*PROBLEM TO WORK ON*.
Which lines of the entries below contain the string "wordHint"? Copy each one.

Stored data:

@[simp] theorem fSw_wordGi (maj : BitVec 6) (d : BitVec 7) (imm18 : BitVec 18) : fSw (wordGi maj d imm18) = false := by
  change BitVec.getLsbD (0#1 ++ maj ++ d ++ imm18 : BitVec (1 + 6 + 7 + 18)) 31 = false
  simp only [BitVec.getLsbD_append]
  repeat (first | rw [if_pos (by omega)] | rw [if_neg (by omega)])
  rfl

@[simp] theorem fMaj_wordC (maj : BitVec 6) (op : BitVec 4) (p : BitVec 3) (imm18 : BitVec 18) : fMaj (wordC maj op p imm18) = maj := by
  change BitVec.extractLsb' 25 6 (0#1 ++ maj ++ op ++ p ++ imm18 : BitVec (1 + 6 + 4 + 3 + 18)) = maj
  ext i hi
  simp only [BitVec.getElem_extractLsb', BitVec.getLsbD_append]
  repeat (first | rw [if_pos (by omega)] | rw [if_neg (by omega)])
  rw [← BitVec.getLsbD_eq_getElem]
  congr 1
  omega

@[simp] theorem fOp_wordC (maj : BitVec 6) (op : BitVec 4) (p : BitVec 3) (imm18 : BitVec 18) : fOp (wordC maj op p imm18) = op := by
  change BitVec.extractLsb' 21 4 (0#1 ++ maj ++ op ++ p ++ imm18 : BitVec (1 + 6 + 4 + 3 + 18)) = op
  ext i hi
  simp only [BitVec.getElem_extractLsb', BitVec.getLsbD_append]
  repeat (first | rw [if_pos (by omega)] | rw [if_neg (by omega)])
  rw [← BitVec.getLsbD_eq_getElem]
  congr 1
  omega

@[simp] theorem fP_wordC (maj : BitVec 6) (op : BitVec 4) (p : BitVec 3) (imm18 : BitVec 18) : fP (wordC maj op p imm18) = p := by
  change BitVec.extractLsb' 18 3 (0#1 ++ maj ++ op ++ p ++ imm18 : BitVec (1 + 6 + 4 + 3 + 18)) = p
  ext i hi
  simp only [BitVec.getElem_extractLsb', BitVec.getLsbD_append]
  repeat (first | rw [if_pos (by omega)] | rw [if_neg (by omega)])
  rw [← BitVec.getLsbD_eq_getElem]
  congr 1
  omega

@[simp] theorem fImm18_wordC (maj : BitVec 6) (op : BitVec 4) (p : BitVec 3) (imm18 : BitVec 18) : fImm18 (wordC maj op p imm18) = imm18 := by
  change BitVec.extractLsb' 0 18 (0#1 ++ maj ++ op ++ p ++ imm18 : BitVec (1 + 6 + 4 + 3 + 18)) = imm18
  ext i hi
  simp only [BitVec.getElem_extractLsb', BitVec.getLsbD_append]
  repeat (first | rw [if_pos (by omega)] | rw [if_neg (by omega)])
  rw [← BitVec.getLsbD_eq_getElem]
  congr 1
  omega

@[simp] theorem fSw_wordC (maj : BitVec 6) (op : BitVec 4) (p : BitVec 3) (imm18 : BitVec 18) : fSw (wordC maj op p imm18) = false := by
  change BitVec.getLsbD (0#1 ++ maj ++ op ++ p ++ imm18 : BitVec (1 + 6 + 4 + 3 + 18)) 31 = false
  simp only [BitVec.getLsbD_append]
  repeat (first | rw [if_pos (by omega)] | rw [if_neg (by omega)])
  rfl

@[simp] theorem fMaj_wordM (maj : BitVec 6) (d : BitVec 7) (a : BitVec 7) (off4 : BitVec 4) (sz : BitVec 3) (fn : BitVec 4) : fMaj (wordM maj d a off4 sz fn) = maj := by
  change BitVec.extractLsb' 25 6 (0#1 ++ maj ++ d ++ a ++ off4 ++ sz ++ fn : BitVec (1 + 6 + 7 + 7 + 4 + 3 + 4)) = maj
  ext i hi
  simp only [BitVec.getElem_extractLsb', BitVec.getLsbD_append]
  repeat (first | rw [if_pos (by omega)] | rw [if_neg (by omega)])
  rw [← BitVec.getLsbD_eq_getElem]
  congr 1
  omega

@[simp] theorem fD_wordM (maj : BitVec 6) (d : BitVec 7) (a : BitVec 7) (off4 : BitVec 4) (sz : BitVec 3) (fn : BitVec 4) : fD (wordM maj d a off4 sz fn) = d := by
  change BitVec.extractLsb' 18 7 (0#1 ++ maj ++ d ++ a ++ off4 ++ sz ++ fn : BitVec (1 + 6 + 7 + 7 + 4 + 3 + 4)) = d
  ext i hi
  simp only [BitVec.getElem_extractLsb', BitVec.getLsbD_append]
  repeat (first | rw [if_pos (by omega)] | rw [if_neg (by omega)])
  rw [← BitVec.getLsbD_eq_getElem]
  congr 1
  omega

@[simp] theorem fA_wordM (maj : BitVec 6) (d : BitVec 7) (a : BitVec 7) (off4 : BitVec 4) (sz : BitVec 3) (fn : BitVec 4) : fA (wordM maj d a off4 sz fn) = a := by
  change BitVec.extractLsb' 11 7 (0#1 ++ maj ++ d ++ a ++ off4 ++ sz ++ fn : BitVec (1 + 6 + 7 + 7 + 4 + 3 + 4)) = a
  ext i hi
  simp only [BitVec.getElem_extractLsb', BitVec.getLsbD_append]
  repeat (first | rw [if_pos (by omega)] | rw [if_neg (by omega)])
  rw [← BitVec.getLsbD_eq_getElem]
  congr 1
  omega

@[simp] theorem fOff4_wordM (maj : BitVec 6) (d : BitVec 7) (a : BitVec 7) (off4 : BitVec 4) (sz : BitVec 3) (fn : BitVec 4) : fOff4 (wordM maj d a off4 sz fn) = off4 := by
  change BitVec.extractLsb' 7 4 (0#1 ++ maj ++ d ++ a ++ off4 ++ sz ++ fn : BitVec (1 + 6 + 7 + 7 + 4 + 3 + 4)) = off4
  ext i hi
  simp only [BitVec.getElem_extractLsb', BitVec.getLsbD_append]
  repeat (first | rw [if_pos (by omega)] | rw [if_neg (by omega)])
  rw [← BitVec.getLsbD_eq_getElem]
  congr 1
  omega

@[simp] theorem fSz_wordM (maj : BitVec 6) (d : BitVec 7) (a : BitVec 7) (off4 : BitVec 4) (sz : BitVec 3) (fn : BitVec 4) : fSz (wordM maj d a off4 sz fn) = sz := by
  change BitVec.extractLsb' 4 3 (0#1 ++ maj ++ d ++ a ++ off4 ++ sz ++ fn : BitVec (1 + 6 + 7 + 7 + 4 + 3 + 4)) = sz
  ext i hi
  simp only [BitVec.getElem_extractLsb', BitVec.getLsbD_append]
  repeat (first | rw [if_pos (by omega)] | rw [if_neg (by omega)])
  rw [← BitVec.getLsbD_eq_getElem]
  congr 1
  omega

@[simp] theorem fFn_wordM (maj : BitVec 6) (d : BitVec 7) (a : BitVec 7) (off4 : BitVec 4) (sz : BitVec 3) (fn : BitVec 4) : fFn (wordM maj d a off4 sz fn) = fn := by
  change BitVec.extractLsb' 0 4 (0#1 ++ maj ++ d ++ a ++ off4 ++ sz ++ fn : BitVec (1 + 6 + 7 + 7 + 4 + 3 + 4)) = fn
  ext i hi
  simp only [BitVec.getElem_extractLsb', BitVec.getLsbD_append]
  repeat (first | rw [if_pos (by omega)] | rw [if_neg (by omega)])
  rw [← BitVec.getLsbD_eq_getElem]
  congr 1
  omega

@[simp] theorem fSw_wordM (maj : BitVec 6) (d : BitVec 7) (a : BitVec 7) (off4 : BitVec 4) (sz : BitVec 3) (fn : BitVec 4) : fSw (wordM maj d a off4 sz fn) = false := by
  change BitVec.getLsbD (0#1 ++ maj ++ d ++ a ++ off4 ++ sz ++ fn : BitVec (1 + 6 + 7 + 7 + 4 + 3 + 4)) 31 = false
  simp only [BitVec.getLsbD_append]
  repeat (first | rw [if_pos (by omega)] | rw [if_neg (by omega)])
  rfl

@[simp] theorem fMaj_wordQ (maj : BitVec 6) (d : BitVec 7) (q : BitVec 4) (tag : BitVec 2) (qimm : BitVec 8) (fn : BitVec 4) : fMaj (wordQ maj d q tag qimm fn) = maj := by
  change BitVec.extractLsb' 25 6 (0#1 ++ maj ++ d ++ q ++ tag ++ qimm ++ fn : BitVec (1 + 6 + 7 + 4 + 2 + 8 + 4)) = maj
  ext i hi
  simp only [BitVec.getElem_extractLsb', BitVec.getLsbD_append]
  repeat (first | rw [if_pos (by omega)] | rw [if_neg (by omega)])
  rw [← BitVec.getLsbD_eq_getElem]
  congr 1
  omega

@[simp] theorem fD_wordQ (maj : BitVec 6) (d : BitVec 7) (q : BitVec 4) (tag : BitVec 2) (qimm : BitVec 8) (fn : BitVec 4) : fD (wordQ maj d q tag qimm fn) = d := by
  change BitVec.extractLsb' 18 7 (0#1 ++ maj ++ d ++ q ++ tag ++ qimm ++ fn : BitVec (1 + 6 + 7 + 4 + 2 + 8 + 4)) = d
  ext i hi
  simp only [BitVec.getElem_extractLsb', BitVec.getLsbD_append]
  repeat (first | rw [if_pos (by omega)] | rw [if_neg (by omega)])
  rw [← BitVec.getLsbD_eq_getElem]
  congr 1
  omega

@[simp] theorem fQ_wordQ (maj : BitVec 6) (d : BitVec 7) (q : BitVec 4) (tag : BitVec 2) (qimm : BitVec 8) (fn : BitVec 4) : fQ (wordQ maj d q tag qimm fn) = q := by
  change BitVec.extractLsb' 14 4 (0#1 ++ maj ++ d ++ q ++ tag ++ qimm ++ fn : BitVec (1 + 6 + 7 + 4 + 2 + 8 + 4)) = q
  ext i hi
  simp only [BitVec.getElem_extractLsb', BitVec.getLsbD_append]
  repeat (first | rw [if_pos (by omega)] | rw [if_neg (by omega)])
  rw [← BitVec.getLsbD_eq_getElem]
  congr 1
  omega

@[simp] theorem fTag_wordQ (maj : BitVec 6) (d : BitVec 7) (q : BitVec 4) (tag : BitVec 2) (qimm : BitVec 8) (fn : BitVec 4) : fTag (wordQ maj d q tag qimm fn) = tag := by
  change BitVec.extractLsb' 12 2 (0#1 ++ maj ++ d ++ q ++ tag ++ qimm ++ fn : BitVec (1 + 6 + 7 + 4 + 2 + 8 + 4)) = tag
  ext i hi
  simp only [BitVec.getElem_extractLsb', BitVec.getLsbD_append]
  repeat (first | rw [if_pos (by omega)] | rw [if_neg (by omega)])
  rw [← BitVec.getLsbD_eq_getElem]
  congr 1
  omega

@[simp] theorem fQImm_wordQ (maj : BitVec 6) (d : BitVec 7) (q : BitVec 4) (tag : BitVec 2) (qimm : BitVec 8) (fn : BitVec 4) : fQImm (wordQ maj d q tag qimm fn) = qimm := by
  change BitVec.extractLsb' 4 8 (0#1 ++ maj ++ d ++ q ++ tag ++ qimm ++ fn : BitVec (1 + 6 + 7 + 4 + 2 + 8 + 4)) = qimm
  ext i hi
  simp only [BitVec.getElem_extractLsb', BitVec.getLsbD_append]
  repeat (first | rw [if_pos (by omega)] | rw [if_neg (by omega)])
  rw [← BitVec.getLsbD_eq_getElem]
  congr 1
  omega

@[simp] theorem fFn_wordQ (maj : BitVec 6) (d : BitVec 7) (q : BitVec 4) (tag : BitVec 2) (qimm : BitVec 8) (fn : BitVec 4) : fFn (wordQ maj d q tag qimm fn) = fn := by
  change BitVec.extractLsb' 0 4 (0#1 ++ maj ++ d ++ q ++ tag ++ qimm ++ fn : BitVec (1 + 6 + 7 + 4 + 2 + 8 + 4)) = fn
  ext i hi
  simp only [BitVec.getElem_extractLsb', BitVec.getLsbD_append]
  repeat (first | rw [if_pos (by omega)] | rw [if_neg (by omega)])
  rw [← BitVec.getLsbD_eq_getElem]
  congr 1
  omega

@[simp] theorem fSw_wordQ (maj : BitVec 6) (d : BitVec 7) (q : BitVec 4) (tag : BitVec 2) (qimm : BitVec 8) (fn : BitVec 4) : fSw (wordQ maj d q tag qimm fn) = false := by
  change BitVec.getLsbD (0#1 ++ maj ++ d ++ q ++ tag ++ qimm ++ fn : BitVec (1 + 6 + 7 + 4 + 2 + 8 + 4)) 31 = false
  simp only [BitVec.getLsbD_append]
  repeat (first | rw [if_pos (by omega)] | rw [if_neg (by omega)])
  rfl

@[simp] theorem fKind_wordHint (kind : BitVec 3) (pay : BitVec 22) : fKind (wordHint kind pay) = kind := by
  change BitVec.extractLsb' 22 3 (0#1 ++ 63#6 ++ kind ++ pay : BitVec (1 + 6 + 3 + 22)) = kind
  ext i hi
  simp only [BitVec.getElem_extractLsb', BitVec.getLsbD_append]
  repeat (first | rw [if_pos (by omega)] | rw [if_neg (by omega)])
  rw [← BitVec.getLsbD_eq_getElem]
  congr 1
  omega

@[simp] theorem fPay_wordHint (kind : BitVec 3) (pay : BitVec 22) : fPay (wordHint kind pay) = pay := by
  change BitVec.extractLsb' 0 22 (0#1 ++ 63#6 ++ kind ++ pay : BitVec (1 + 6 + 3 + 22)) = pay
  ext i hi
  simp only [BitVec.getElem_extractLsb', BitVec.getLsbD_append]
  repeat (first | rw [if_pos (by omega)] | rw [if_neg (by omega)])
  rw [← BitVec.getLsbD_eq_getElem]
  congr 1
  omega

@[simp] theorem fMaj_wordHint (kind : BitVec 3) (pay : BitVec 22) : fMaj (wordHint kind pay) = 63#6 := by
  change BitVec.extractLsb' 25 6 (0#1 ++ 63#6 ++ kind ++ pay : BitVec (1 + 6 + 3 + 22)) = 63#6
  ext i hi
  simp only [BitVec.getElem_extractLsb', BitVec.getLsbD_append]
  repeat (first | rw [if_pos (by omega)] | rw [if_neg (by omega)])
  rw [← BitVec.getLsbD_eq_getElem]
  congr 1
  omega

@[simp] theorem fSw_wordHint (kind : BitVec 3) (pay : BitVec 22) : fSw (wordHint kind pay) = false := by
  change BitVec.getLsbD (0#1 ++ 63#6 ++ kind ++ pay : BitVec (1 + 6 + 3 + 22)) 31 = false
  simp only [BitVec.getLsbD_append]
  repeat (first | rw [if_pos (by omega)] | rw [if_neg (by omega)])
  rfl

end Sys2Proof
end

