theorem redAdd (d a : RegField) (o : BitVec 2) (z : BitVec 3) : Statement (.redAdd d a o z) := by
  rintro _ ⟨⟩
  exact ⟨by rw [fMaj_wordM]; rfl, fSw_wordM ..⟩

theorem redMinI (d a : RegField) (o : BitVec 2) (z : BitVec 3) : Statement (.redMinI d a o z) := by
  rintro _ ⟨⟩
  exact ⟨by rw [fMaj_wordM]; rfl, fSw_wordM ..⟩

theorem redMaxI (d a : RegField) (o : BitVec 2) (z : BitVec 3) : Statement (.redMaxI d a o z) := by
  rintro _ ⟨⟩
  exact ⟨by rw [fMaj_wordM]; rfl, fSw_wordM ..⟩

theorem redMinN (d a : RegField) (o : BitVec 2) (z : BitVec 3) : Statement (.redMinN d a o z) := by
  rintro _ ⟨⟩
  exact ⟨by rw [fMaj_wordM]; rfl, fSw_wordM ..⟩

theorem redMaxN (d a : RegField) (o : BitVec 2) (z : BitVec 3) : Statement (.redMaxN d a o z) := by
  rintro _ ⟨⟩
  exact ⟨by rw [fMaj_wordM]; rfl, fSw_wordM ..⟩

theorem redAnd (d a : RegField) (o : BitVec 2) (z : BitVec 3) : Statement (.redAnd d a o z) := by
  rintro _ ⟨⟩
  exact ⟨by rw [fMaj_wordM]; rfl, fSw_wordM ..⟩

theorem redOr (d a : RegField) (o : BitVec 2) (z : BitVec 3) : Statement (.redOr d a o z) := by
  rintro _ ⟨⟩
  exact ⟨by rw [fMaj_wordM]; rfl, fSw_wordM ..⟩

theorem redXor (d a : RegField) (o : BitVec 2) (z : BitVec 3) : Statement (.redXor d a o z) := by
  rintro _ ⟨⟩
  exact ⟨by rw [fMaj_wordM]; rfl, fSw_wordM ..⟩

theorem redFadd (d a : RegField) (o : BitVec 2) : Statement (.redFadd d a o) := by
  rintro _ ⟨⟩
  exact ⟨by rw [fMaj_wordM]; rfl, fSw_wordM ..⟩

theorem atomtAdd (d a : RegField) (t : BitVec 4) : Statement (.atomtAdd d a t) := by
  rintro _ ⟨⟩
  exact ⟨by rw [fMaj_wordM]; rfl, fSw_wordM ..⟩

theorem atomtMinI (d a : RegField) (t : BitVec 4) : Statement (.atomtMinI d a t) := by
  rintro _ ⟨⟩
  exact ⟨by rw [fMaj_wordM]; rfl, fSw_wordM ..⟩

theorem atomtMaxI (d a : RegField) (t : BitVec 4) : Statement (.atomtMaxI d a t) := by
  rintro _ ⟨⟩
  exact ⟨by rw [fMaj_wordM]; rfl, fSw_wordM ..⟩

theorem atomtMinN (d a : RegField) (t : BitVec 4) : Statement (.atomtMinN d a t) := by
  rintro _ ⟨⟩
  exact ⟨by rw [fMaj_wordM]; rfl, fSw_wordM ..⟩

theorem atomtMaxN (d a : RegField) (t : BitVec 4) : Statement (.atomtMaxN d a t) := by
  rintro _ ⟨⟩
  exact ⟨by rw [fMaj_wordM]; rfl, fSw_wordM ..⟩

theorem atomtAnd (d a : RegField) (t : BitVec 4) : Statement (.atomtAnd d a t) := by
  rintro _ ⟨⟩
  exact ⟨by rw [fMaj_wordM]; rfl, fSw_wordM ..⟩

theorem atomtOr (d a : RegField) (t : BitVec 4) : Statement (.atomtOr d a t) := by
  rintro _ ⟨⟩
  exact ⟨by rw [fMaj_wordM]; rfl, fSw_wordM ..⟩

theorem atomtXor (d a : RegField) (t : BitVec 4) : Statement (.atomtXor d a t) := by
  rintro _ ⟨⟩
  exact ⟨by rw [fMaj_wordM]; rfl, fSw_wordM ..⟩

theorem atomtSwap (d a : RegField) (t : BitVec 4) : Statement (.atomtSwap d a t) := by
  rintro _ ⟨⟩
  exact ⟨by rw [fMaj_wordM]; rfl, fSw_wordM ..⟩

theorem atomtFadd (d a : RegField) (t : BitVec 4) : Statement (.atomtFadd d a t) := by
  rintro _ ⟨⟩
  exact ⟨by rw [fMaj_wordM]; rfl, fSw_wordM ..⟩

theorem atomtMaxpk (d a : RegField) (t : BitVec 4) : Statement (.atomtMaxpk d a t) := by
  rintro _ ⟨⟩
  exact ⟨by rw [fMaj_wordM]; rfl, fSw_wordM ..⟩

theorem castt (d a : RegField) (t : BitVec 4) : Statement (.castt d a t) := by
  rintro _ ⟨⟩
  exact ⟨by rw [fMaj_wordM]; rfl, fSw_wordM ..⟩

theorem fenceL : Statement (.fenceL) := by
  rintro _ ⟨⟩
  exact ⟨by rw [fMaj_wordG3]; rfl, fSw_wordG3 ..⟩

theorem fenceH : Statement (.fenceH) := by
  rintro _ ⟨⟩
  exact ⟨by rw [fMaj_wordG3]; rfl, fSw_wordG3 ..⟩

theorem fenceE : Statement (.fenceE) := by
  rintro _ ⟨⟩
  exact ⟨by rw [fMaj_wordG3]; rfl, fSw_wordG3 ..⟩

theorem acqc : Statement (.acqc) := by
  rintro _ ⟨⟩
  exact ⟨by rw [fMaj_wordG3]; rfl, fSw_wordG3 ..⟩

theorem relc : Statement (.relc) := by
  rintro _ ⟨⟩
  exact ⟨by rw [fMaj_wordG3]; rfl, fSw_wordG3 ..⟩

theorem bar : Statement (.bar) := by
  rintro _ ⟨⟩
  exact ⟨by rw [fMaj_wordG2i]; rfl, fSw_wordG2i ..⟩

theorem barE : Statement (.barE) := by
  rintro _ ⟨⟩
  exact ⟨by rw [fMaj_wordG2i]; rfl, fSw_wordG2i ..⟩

*RESULT OF THIS EXERCISE*.
@[simp] theorem fKind_wordHint (kind : BitVec 3) (pay : BitVec 22) : fKind (wordHint kind pay) = kind := by
@[simp] theorem fPay_wordHint (kind : BitVec 3) (pay : BitVec 22) : fPay (wordHint kind pay) = pay := by
@[simp] theorem fMaj_wordHint (kind : BitVec 3) (pay : BitVec 22) : fMaj (wordHint kind pay) = 63#6 := by
@[simp] theorem fSw_wordHint (kind : BitVec 3) (pay : BitVec 22) : fSw (wordHint kind pay) = false := by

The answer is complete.